Turn it into a Makefile

The easy_make() function simply takes a dependency edge list, and generates a Makefile using this rules. Running easy_make(dependencies) on the above dependency edge list would product the following Makefile:

all: analysis/markdown.Rmd
.DELETE_ON_ERROR: 
analysis/file2.R: mtcars.csv R/hello.R
    --touch analysis/file2.R
 
analysis/markdown.Rmd: mtcars.RData
    Rscript -e 'rmarkdown::render("analysis/markdown.Rmd")'
 
mtcars.csv: analysis/file1.R
    Rscript analysis/file1.R
 
mtcars.RData: analysis/file2.R
    Rscript analysis/file2.R

Makefiles are simple to construct and edit. The first line of each action defines the target file, and its prerequisites. When you build a project using a Makefile, Make checks whether the prerequisite was produced more recently than the target.

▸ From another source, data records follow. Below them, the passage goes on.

/-- A COLL reads its source at egress, or writes its destination once every copy of the chunk is verified (R286, R291). -/
def State.runColl (s : State) (o : EngOp) (src dst len : Nat) : State × Option Halt :=
  if o.egress.isNone && !o.sent then
    match s.engRead o ⟨false, src⟩ len with
    | (s1, .ok _) => (s1, none)
    | (s1, .error h) => (s1, some h)
  else
    match s.chunks.find? fun c => c.verified && c.votes.isEmpty && c.inputs.any fun i => i.1 == o.id with
    | some c => match c.acc with | some a => s.engWrite o ⟨false, dst⟩ a.data | none => (s, none)
    | none => (s, none)

/-- An operation runs to its end or to what stops it, with how far it came. -/
def State.runOp (s : State) (o : EngOp) : State × Nat × Option Halt :=
  match o.work with
  | .cpy src dst val =>
    let (s1, h) := s.moveRow o (if val = 0 then none else some src) val dst (32 - val)
    (s1, 0, h)
  | .gath src dst len =>
    let (s1, h) := s.moveRow o src len dst 0
    (s1, 0, h)
  | .tcpy dir tr r org memBench tile bench _ done =>
    let l := Layout.of r.toNat
    let x := s.tileAt o.tid tile
    moveElems (fun s q => s.moveElem o l dir tr org memBench x bench q) (l.total - done) done s
  | .nmc op f src dst n fill res done =>
    (s.nmcFlush o.tid (o.regs.headD 0) ((o.regs[1]?).getD 0) ((o.regs[2]?).getD 0) o.work).runNmc o op f src dst n fill res done
  | .coll src dst _ len .. =>
    let (s1, h) := s.runColl o src dst len
    (s1, 0, h)
  | .matrix => (s, 0, none)

/-- What completion does beside the data: the event of R217 and the arrive of R222. -/
def State.endOp (s : State) (o : EngOp) : State :=
  let s1 := match o.work with
    | .tcpy dir _ _ _ _ tile _ dep _ =>
      let s1 := match dir, s.tileAt o.tid tile with
        | .memToTile, some x => s.modTile o.tid x TileEntry.filled
        | .tileToMem, some x => s.modTile o.tid x TileEntry.drained
        | _, _ => s
      match dep with
      | some c => if s1.second o.tid.band then s1 else s1.addCounter o.asid c (-1)
      | none => s1
    | _ => s
  s1.completeOp o

/-- The ranges that an operation accesses next: a COLL first reads its source alone (R286). -/
def EngOp.due (o : EngOp) : List (Bool × Nat × Nat) :=
  match o.work with
  | .coll .. => if o.egress.isNone && !o.sent then o.ranges.take 1 else o.ranges.drop 1
  | _ => o.ranges

/-- An older access of the issuing thread to bytes of an operation is still to be performed (R208). -/
def State.opBlocked (s : State) (o : EngOp) : Bool :=
  o.due.any fun r => (parts r.2.1 r.2.2).any fun p =>
    match s.engAt o r.1 p.1 with
    | some l =>
      s.flights.any (fun f => f.id < o.id && f.tid == o.tid && locMeets f.loc f.act.size l p.2) ||
        s.pending.any fun q => q.id < o.id && q.tid == o.tid && ((q.what.place.map fun e => locMeets e.1 e.2 l p.2).getD false)
    | none => false

/-- A fill writes only after its tile's zeroing (R216). -/
def State.opWaitsZero (s : State) (o : EngOp) : Bool :=
  match o.work with
  | .tcpy .memToTile _ _ _ _ tile _ _ _ => ((s.tileAt o.tid tile).map fun x => s.zeroDue x.core x.phys).getD false
  | _ => false

/-- An operation may move its data now. -/
def State.opReady (s : State) (o : EngOp) : Bool :=
  o.state = .running && o.walk.isNone && !s.opBlocked o && !s.opWaitsZero o

/-- An engine operation finishes: the events CPY_COMPLETE, GATH_COMPLETE, TCPY_COMPLETE and NMC_COMPLETE. One that needs a page
walk keeps what it has moved and waits; one that would stop with COPY_FAULT is left to that event. -/
def State.finishOp (s : State) (o : EngOp) : State :=
  if o.state = .skipped then s.endOp o
  else if !s.opReady o then s
  else
    match s.runOp o with
    | (s1, _, none) => s1.endOp o
    | (_, _, some (.fault ..)) => s
    | (s1, k, some (.miss va)) => (s1.opDone o k).engMiss o va
    | (s1, _, some .ue) => s1.consumeUe o.tid

/-- COPY_FAULT of an operation that cannot go on (R225). -/
def State.faultOp (s : State) (o : EngOp) : State :=
  if !s.opReady o then s
  else
    match s.runOp o with
    | (s1, k, some (.fault kind why va wr)) => (s1.opDone o k).suspendOp o kind why va wr (cfIndices o k)
    | _ => s

/-- The kind of an operation's work. -/
def OpWork.isCpy : OpWork → Bool
  | .cpy .. => true | _ => false
/-- A row gather. -/
def OpWork.isGath : OpWork → Bool
  | .gath .. => true | _ => false
/-- A tensor copy. -/
def OpWork.isTcpy : OpWork → Bool
  | .tcpy .. => true | _ => false
/-- A near-memory command. -/
def OpWork.isNmc : OpWork → Bool
  | .nmc .. => true | _ => false
/-- A collective. -/
def OpWork.isColl : OpWork → Bool
  | .coll .. => true | _ => false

If it was, then it runs the command specified in the rule. The easyMake package asumes that all of the actions are either running R scripts, or rendering Rmarkdown documents. You can of course, run other commands as part of the Makefile, you just need to add them yourself.

easy_make() produces the Makefile using the following rules:

  • If both the target and prerequsite are R files, touch the target file
  • If only one is an R file, run the R file
  • If one is a Rmd file, render it.

Produce a Dependency Graph

If you want to take a look at your project's dependencies, you can do so using the graph_dependencies() function. This takes the dependency edgelist produced by detect_dependencies() and a charcter vector containing the complete list of files, and generates a picture of how those files depend on one another. A sample graph might look like this:

easyMake::graph_dependencies(dependencies)

The Makefile produced by easyMake is not likely to be optimal, but hopefully it provides enough structure to get the beginning user started with building their projects from a Makefile.